*What is required:*
Of the lines listed below, return exactly those that run from the line containing "(a : Word) (s" through the line containing "def Obligations.StStoresPcRelative : Prop", both included.

*Data extracts:*
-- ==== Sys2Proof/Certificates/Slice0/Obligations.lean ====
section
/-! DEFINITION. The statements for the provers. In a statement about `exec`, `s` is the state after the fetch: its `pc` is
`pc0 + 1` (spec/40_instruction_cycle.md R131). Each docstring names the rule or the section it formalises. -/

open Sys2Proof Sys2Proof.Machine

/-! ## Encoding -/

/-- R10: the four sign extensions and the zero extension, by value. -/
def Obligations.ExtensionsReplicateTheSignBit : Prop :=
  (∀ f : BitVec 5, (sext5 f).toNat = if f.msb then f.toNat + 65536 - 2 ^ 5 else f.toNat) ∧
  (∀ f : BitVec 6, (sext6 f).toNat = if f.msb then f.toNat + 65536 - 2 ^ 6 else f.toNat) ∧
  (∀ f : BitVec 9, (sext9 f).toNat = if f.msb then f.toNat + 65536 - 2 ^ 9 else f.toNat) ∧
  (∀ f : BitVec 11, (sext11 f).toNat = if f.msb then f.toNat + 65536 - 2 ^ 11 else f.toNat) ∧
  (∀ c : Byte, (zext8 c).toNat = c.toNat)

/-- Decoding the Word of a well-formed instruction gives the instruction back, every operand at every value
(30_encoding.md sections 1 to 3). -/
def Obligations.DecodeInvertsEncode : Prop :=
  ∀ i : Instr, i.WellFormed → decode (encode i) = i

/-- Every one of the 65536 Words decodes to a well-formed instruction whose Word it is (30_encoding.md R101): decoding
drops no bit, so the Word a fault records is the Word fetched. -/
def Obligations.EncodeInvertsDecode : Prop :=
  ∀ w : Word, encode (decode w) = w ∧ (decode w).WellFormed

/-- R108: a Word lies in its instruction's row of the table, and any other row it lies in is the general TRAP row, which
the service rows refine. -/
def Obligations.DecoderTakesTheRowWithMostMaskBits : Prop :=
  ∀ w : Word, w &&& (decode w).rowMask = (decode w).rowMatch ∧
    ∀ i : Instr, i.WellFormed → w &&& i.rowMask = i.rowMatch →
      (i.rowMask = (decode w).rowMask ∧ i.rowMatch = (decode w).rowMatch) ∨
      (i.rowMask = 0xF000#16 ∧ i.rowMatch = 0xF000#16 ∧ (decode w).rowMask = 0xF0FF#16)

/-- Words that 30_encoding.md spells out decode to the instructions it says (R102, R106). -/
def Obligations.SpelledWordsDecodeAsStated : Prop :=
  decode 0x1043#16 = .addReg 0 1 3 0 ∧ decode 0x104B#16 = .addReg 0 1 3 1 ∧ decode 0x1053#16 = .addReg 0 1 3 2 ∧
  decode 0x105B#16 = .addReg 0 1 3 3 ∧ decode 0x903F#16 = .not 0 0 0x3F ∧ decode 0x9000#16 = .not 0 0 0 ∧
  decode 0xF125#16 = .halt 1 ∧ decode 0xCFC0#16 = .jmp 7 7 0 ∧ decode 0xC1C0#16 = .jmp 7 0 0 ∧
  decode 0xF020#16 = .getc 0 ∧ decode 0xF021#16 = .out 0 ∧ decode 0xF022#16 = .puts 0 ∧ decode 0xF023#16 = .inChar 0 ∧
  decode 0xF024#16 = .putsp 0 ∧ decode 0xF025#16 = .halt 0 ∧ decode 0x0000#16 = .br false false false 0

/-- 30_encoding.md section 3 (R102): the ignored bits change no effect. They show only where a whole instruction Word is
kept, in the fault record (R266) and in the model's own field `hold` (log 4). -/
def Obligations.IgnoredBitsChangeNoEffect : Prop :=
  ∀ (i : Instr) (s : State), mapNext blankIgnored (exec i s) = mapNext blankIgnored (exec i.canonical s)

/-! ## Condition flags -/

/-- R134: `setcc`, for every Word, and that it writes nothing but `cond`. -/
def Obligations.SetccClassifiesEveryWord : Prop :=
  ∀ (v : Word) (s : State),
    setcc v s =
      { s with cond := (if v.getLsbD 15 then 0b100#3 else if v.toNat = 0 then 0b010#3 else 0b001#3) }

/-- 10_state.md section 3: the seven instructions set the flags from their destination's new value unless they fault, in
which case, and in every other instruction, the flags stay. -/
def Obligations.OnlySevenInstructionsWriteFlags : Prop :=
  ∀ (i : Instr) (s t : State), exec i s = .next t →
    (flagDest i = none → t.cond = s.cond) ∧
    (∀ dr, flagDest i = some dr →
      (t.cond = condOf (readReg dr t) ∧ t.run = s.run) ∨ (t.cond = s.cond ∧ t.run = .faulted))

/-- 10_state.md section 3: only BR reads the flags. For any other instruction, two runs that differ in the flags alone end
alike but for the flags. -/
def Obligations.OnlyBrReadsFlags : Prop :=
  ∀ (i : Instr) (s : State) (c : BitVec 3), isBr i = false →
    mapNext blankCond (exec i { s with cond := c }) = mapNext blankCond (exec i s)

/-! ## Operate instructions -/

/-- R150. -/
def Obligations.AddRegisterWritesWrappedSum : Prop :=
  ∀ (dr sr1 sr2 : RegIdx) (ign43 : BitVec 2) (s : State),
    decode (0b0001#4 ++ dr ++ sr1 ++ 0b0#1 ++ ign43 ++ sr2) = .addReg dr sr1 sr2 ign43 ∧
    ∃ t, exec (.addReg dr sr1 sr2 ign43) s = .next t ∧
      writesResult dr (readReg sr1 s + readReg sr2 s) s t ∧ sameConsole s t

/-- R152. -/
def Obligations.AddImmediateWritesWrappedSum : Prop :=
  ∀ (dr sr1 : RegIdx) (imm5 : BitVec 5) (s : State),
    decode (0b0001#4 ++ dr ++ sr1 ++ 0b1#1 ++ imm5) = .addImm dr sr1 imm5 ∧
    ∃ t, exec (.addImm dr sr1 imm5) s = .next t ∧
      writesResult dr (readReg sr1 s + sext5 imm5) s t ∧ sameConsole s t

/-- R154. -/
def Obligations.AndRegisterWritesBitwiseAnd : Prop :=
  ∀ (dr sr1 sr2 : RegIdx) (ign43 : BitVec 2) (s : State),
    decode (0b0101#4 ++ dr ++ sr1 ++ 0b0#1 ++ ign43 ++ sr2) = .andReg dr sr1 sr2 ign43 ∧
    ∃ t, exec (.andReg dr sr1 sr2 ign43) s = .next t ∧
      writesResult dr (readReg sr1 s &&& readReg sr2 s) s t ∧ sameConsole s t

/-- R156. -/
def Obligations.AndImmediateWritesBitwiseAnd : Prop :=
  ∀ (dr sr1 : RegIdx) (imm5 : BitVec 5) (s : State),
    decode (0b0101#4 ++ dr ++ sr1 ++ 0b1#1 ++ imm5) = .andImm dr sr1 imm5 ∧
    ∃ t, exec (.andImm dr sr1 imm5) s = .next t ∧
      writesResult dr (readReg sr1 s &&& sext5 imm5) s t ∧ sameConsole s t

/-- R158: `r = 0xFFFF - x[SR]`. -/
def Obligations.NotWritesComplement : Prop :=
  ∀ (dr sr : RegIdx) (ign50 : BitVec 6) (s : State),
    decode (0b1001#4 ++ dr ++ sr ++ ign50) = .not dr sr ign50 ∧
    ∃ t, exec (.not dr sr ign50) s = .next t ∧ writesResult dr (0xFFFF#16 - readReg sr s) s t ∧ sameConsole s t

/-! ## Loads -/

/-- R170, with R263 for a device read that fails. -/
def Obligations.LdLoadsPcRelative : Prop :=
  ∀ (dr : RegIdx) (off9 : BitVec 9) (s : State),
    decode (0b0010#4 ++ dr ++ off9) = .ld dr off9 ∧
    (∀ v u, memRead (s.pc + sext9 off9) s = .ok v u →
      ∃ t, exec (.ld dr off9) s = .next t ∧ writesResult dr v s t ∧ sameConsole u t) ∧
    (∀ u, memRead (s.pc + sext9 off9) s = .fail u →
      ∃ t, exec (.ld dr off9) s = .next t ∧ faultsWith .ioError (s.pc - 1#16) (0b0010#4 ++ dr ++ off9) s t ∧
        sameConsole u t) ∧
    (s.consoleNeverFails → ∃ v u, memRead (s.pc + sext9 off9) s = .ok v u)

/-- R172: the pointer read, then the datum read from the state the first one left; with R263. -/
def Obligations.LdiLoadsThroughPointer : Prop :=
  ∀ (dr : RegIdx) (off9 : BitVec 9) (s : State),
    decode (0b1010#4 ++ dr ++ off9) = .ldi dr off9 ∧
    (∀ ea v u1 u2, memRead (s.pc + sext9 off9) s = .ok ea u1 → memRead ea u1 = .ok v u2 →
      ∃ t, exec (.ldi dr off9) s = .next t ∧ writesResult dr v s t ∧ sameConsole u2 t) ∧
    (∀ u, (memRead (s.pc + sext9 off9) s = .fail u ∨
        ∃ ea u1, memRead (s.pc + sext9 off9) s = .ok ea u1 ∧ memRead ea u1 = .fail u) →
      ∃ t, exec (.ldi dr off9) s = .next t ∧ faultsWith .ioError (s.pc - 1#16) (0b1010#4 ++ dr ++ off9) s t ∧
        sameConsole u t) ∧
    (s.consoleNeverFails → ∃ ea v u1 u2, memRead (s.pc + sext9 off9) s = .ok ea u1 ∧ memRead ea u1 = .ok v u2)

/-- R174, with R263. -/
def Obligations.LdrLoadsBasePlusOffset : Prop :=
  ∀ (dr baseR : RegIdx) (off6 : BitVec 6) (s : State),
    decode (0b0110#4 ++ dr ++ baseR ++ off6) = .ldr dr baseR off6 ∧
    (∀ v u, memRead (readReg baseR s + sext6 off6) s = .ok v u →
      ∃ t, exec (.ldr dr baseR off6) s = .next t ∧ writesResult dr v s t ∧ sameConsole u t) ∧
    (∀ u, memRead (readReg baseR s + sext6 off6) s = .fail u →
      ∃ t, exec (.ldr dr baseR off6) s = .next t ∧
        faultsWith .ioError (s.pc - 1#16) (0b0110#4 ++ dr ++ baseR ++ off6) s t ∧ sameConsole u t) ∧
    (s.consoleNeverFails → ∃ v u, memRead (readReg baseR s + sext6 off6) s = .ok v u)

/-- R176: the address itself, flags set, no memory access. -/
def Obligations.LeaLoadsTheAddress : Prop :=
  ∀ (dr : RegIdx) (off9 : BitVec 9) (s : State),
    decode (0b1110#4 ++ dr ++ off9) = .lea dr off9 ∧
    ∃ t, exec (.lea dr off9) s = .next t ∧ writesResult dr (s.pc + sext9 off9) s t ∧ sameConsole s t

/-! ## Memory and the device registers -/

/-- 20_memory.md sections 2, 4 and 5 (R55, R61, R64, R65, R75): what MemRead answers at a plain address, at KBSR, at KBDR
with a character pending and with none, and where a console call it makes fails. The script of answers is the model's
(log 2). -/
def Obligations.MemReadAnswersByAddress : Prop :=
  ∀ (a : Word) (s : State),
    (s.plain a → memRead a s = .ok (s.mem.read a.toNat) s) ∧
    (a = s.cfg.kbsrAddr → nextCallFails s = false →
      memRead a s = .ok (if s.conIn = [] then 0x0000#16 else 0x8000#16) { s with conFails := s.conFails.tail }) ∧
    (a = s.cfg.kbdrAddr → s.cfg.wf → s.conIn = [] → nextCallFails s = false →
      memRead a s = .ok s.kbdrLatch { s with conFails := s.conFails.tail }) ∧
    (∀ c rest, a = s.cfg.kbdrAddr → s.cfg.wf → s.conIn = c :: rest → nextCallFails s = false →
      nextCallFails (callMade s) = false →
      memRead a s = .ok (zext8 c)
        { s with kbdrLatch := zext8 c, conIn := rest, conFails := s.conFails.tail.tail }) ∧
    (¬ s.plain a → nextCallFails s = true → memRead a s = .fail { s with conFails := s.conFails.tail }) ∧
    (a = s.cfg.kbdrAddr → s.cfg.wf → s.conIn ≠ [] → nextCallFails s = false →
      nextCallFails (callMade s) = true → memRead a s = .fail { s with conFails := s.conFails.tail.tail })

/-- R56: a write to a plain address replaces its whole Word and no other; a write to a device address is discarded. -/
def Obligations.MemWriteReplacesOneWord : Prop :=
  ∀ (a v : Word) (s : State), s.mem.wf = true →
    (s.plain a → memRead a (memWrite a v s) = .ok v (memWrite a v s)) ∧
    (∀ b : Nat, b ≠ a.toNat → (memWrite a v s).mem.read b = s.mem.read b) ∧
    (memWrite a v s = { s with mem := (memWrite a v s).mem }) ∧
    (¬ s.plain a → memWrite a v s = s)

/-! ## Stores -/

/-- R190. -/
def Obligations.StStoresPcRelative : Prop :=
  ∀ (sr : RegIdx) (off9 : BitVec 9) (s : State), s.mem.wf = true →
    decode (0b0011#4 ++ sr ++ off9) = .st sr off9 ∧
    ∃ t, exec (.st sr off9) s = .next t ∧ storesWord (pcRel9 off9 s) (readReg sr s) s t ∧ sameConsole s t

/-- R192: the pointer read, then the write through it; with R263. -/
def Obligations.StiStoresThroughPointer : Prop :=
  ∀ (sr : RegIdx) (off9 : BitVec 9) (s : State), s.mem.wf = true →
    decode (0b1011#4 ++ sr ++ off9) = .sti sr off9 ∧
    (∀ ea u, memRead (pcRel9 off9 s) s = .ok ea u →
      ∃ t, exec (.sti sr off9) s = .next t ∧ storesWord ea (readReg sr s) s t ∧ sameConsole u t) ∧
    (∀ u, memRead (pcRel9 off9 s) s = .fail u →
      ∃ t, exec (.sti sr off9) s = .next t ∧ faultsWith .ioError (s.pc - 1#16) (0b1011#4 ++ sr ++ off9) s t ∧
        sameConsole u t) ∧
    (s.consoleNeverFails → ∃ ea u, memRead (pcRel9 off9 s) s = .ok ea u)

*Response to this task:*
  ∀ (a : Word) (s : State),
    (s.plain a → memRead a s = .ok (s.mem.read a.toNat) s) ∧
    (a = s.cfg.kbsrAddr → nextCallFails s = false →
      memRead a s = .ok (if s.conIn = [] then 0x0000#16 else 0x8000#16) { s with conFails := s.conFails.tail }) ∧
    (a = s.cfg.kbdrAddr → s.cfg.wf → s.conIn = [] → nextCallFails s = false →
      memRead a s = .ok s.kbdrLatch { s with conFails := s.conFails.tail }) ∧
    (∀ c rest, a = s.cfg.kbdrAddr → s.cfg.wf → s.conIn = c :: rest → nextCallFails s = false →
      nextCallFails (callMade s) = false →
      memRead a s = .ok (zext8 c)
        { s with kbdrLatch := zext8 c, conIn := rest, conFails := s.conFails.tail.tail }) ∧
    (¬ s.plain a → nextCallFails s = true → memRead a s = .fail { s with conFails := s.conFails.tail }) ∧
    (a = s.cfg.kbdrAddr → s.cfg.wf → s.conIn ≠ [] → nextCallFails s = false →
      nextCallFails (callMade s) = true → memRead a s = .fail { s with conFails := s.conFails.tail.tail })

/-- R56: a write to a plain address replaces its whole Word and no other; a write to a device address is discarded. -/
def Obligations.MemWriteReplacesOneWord : Prop :=
  ∀ (a v : Word) (s : State), s.mem.wf = true →
    (s.plain a → memRead a (memWrite a v s) = .ok v (memWrite a v s)) ∧
    (∀ b : Nat, b ≠ a.toNat → (memWrite a v s).mem.read b = s.mem.read b) ∧
    (memWrite a v s = { s with mem := (memWrite a v s).mem }) ∧
    (¬ s.plain a → memWrite a v s = s)

/-! ## Stores -/

/-- R190. -/
def Obligations.StStoresPcRelative : Prop :=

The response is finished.